Deltybaeffective even in cases that are unlikely to respond to any other drug

OtsukaOtsuka's recently-approved tuberculosis therapy Deltyba is effective even in complicated infections caused by extensively drug-resistant (XDR) strains of the bacterium, says a new study.

The analysis of data from phase IIb trials of Deltyba (delamanid) reveals that the drug can be effective even in cases of TB that are unlikely to respond to any other drug regimen. 

According to the World Health Organization (WHO) cases of XDR-TB have been encountered in around 100 countries worldwide, typically because of mismanagement of second-line TB drugs that need to be used with care to guard against resistance. Typically, it occurs in patients who do not take their drugs as indicated by their doctor, and was first identified as a sub-category of MDR-TB in 2006.

Deltyba was approved for marketing last year in Europe, joining Johnson & Johnson's Sirturo (bedaquiline) as the first new therapies for multidrug-resistant TB in decades. 

The new data - reported in the New England Journal of Medicine (NEJM) - found that around 44% of patients given Deltyba on top of background therapy for TB were no longer infectious after two months on the basis of a sputum sample. In comparison, just 10% of a group given placebo plus background therapy achieved the same objective. 
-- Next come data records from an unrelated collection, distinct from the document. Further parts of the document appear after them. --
/-- Checks an access and translates it (R78, R396, R407): mustAlign asks for natural alignment, noLocal forbids .L. -/
def State.placeOf (s : State) (c k : Nat) (sp : Space) (ea : Word64) (n : Nat) (kind : AKind) (mustAlign noLocal : Bool) : Except Cause Place :=
  if s.badForm c sp ea n then .error ⟨0x301, ea, 0⟩
  else if mustAlign ∧ ea.toNat % n ≠ 0 then .error ⟨0x302, ea, 0⟩
  else if (noLocal ∧ sp = .l) ∨ s.foreignPeer c sp ea then .error ⟨0x303, ea, 0⟩
  else match sp with
  | .g => (s.pieces (s.whoStrand c k) kind false ea.toNat n).map .glob
  | _ =>
    let home := if sp = .c then crewPeer c ea else c
    .ok (.pool home (bitsOf ea 20 0) ((List.range n).filterMap fun i => s.localKey home false (bitsOf ea 20 0 + i)))

/-- The memory keys of the pool bytes or HBM bytes of an access. -/
def Place.keys : Place → List Nat
  | .pool _ _ ks => ks
  | .glob ps => ps.flatMap fun p => match p.1.loc with
    | .hbm _ key => (List.range p.1.len).map (key + ·)
    | _ => []

/-- The tier of a piece (R81): 3 stands for the device aperture. -/
def Loc.tier : Loc → Nat
  | .hbm _ _ => 0
  | .peer _ => 1
  | .host _ => 2
  | .device _ => 3

/-- The tier of an access that lies in one piece. -/
def Place.tier : Place → Nat
  | .pool _ _ _ => 0
  | .glob ps => (ps.head?.map fun p => p.1.loc.tier).getD 0

/-- Whether some byte of an access lies in tier 1 or 2. -/
def Place.outside : Place → Bool
  | .pool _ _ _ => false
  | .glob ps => ps.any fun p => p.1.loc.tier == 1 || p.1.loc.tier == 2

/-- Whether some byte lies in the device aperture. -/
def Place.touchesDevice : Place → Bool
  | .pool _ _ _ => false
  | .glob ps => ps.any fun p => match p.1.loc with
    | .device _ => true
    | _ => false

/-- The aperture offset of the first byte of an access that lies in the aperture. -/
def Place.deviceOff : Place → Nat
  | .glob ps => (ps.findSome? fun p => match p.1.loc with
    | .device off => some off
    | _ => none).getD 0
  | _ => 0

/-- The aperture offset of an access of 8 bytes that the aperture takes (R339). -/
def Place.apertureOff : Place → Option Nat
  | .glob [(p, _)] => match p.loc with
    | .device off => if p.len = 8 ∧ off % 8 = 0 then some off else none
    | _ => none
  | _ => none

/-- Why an access to a place waits: its core is frozen (R422; a cause of code 3 with no region), or a region it reaches is held (R92, R116). -/
def State.placeHeld (s : State) (c k : Nat) : Place → Option Cause
  | .pool core _ _ => if core != c && (s.core core).frozen then some ⟨3, 0, 0⟩ else none
  | .glob ps => (s.blockedAt (.words c k) (pieceRegions (ps.map (·.1)))).map fun r => ⟨3, BitVec.ofNat 64 r, 0⟩

/-- Causal stores of a strand that their home die has not applied. -/
def State.causalOpen (s : State) (c k : Nat) : List CausalStore :=
  s.dies.flatMap fun p => p.2.causal.filter fun x => x.core == c && x.slot == k && !x.data.isEmpty

/-- Whether a strand's own causal store to some of these bytes is not applied yet (R97, rule 3). -/
def State.ownCausal (s : State) (c k : Nat) (keys : List Nat) : Bool :=
  (s.causalOpen c k).any fun x => keys.any fun q => decide (x.key ≤ q) && decide (q < x.key + x.data.length)

/-- Whether an access to some bytes must wait so that the strand sees its own accesses in program order (R97, R98, R174): its own causal store there is not applied yet, or its own causal load there has not been served. -/
def State.ownOrder (s : State) (c k : Nat) (keys : List Nat) : Bool :=
  s.ownCausal c k keys
  || (s.strand c k).loads.any fun l => l.home.isSome && l.val.isNone && keys.any fun q => decide (l.key ≤ q) && decide (q < l.key + l.nbytes)

/-- The cause that reading or writing the bytes of a place inside the module meets (R423, R426). -/
def State.placeCause (s : State) (c k : Nat) (write : Bool) (full : Bool) : Place → Option Cause
  | .pool core off ks => if full then none else s.poolCause core off ks
  | .glob ps => ps.findSome? fun p => if p.1.loc.tier = 0 then s.pieceCause (s.whoStrand c k) write false p.1 else none

/-- Bytes at a place inside the module. -/
def State.readPlace (s : State) : Place → ByteList
  | .pool _ _ ks => ks.map (memByte s.mem)
  | .glob ps => ps.flatMap fun p => s.readPiece .nothing p.1

/-- Fills the TLBs that an access has used. -/
def State.usePlace (s : State) (c k : Nat) : Place → State
  | .pool _ _ _ => s
  | .glob ps => s.fillAll (s.whoStrand c k) ps

/-- Writes bytes at the keys of the pool, one by one. -/
def memSetKeys (m : Memory) : List Nat → ByteList → Memory
  | k :: ks, b :: r => memSetKeys (memSet m k b) ks r
  | _, _ => m

/-- Writes bytes at a place inside the module. -/
def State.writePlace (s : State) (c : Nat) (b : ByteList) : Place → State
  | .pool _ _ ks => { s with mem := memSetKeys s.mem ks b }.cleanWords ks
  | .glob ps => (splitOver ps b).foldl (fun t q => t.writePiece (s.whoCore c 0) false q.1 q.2) s

/-- Writes the pieces of a store that reaches outside the module (R83, R114): each piece there is a request of its own; one that finds no way out fails later (R435). -/
def State.storePieces (s : State) (c k item : Nat) (b : ByteList) : Place → State
  | .pool _ _ _ => s
  | .glob ps =>
    let w := { s.whoCore c 0 with req := .store c k item }
    (splitOver ps b).foldl (fun t q => match q.1.loc with
      | .peer a => if t.noRoute (coreDie c) then t.askNowhere w.req a (BitVec.ofNat 64 q.1.va) 1 else t.writePiece w false q.1 q.2
      | _ => t.writePiece w false q.1 q.2) s

/-- The first address outside the module that an access names. -/
def Place.outAddr : Place → Nat
  | .glob ps => (ps.findSome? fun p => match p.1.loc with
    | .peer a => some a
    | .host a => some a
    | _ => none).getD 0
  | _ => 0

/-- Issues a counted access of a strand (R102, R103): its item number is nextId. -/
def State.issueItem (s : State) (c k : Nat) (read : Bool) (span : RSpace × Nat × Nat) : State :=
  (s.onCore c fun x => x.count s.nextId (.access k read) (x.matching [span])).bumpId

/-- Whether causal accesses of a strand wait: an earlier causal load is still outside (R107). -/
def Strand.causalWaits (t : Strand) : Bool := t.loads.any fun l => l.home.isSome && l.val.isNone

/-- The home die of a place that lies in one piece inside the module. -/
def Place.homeDie : Place → Nat
  | .pool core _ _ => coreDie core
  | .glob ps => match ps.head?.map fun p => p.1.loc with
    | some (Loc.hbm dpa _) => dpa / 2 ^ 37 % 8
    | _ => 0

def Place.dpa : Place → Option Nat
  | .glob ps => match ps.head?.map fun p => p.1.loc with
    | some (Loc.hbm dpa _) => some dpa
    | _ => none
  | _ => none

/-! ## LD and ST -/

/-- The value a load writes from its bytes (R202). -/
def loadVal (n : Nat) (sgn : Bool) (b : ByteList) : Word64 :=
  if sgn then sext64 (leNat b) (8 * n) else BitVec.ofNat 64 (leNat b)

/-- Keeps a load whose value will return into its destination (R203). -/
def State.holdLoad (s : State) (c k : Nat) (l : Load) : State := s.onStrand c k fun t => { t with loads := t.loads ++ [l] }

/-- A failed access outside the module (R453): the destination receives all ones, and the strand traps at its next boundary. -/
def State.loadFailed (s : State) (c k item : Nat) (x : Cause) (place : Nat) : State :=
  s.onStrand c k fun t =>
    { t with
      loads := t.loads.map fun l => if l.item = item then { l with val := some (BitVec.allOnes 64), expect := none, pd := 0 } else l
      failed := t.failed ++ [⟨x.code, x.info, x.info1, some place⟩] }

/-- Sends the request of a load, AMO or CAS outside the module, or fails it at once for want of a route (R364, R453). The load is kept already. -/
def State.askLoad (s : State) (c k item kind n : Nat) (pl : Place) (ea : Word64) (b : ByteList) : State :=
  if pl.tier = 1 ∧ s.noRoute (coreDie c) then s.loadFailed c k item ⟨0xA04, ea, BitVec.ofNat 64 (remoteModule 1 pl.outAddr)⟩ (s.strand c k).pc.toNat
  else s.ask (.load c k item) (s.whoCore c 0).key pl.tier pl.outAddr ea kind n b

/-- Sends the requests of a load of several pieces, of which some lie outside the module (R83): the bytes of each piece are kept until all are there. -/
def State.askPieces (s : State) (c k item : Nat) (ea : Word64) : List Piece → State
  | [] => s
  | p :: r =>
    let keep := fun (t : State) (tier a : Nat) (b : ByteList) => { t with replies := t.replies ++ [((ReqFor.load c k item), (⟨tier, a, b⟩ : Reply))] }
    match p.loc with
    | .peer a =>
      if s.noRoute (coreDie c) then (s.disown (· == .load c k item)).loadFailed c k item ⟨0xA04, ea, BitVec.ofNat 64 (remoteModule 1 a)⟩ (s.strand c k).pc.toNat
      else State.askPieces (keep (s.ask (.load c k item) (s.whoCore c 0).key 1 a (BitVec.ofNat 64 p.va) 0 p.len []) 1 a []) c k item ea r
    | .host a => State.askPieces (keep (s.ask (.load c k item) (s.whoCore c 0).key 2 a (BitVec.ofNat 64 p.va) 0 p.len []) 2 a []) c k item ea r
    | _ => State.askPieces (keep s 0 p.va (s.readPiece .nothing p)) c k item ea r

/-- A load outside the module, already kept, asks for its bytes. -/
def State.askOutside (s : State) (c k item n : Nat) (ea : Word64) : Place → State
  | .glob (p :: q :: r) => s.askPieces c k item ea ((p :: q :: r).map (·.1))
  | pl => s.askLoad c k item 0 n pl ea []

/-- LD (R83, R92, R97, R202, R203, R106, R107, R407). -/
def ldEff (u : State) (c k d : Nat) (t : Strand) (sz : Size) (sp : Space) (cz sgn : Bool) (ea : Word64) : Eff :=
  let n := sizeBytes sz
  match u.placeOf c k sp ea n .read cz cz with
  | .error x => .trap x.code x.info x.info1
  | .ok pl =>
    let v := (u.usePlace c k pl).issueItem c k true (spanOf c sp ea n)
    let id := u.nextId
    if pl.touchesDevice then
      match pl.apertureOff with
      | none => .trap 0x908 (BitVec.ofNat 64 pl.deviceOff) 2
      | some off =>
        match u.apertureRead (u.whoCore c 0).priv off with
        | none => .trap 0x908 (BitVec.ofNat 64 off) 2
        | some w => .done (v.holdLoad c k ⟨id, d, some w, 0, true, n, sgn, none, 0, none, none, t.pc.toNat⟩)
    else match u.placeHeld c k pl with
    | some x => if x.info = 0 then .stay u else .trap x.code x.info x.info1
    | none =>
      if u.ownOrder c k pl.keys || (cz && !pl.outside && t.causalWaits) then .stay u
      else match u.placeCause c k false false pl with
      | some x => .trap x.code x.info x.info1
      | none =>
        if pl.outside then .done ((v.holdLoad c k ⟨id, d, none, 0, true, n, sgn, none, 0, none, none, t.pc.toNat⟩).askOutside c k id n ea pl)
        else if cz then .done (v.holdLoad c k ⟨id, d, none, 0, true, n, sgn, none, pl.keys.headD 0, some pl.homeDie, pl.dpa, t.pc.toNat⟩)
        else .done (v.holdLoad c k ⟨id, d, some (loadVal n sgn (u.readPlace pl)), 0, true, n, sgn, none, 0, none, none, t.pc.toNat⟩)

def execLd (g : Guard) (d a : Nat) (sz : Size) (sp : Space) (cz sgn : Bool) (s : State) : Host.Outcome State Fault Refusal :=
  s.coxRun false g [d, a] fun c k t u => ldEff u c k d t sz sp cz sgn (t.readS a)
def execLdLong (g : Guard) (d a : Nat) (sz : Size) (sp : Space) (cz sgn : Bool) (e : Word32) (s : State) : Host.Outcome State Fault Refusal :=
  s.coxRun true g [d, a] fun c k t u => ldEff u c k d t sz sp cz sgn (t.readS a + extVal e)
The study also suggested that patients who had received Deltyba for at least six months had a lower risk of death compared to placebo, although this was not statistically significant at the point of follow-up.

Lead study investigator Andra Cirule of Riga East University Hospital in Latvia said: "XDR-TB is one of the most deadly and difficult forms of TB to treat. 

"More new medicines are urgently needed to prevent XDR-TB from becoming a death sentence and this analysis shows that delamanid may be an effective option to improve the current standard of care."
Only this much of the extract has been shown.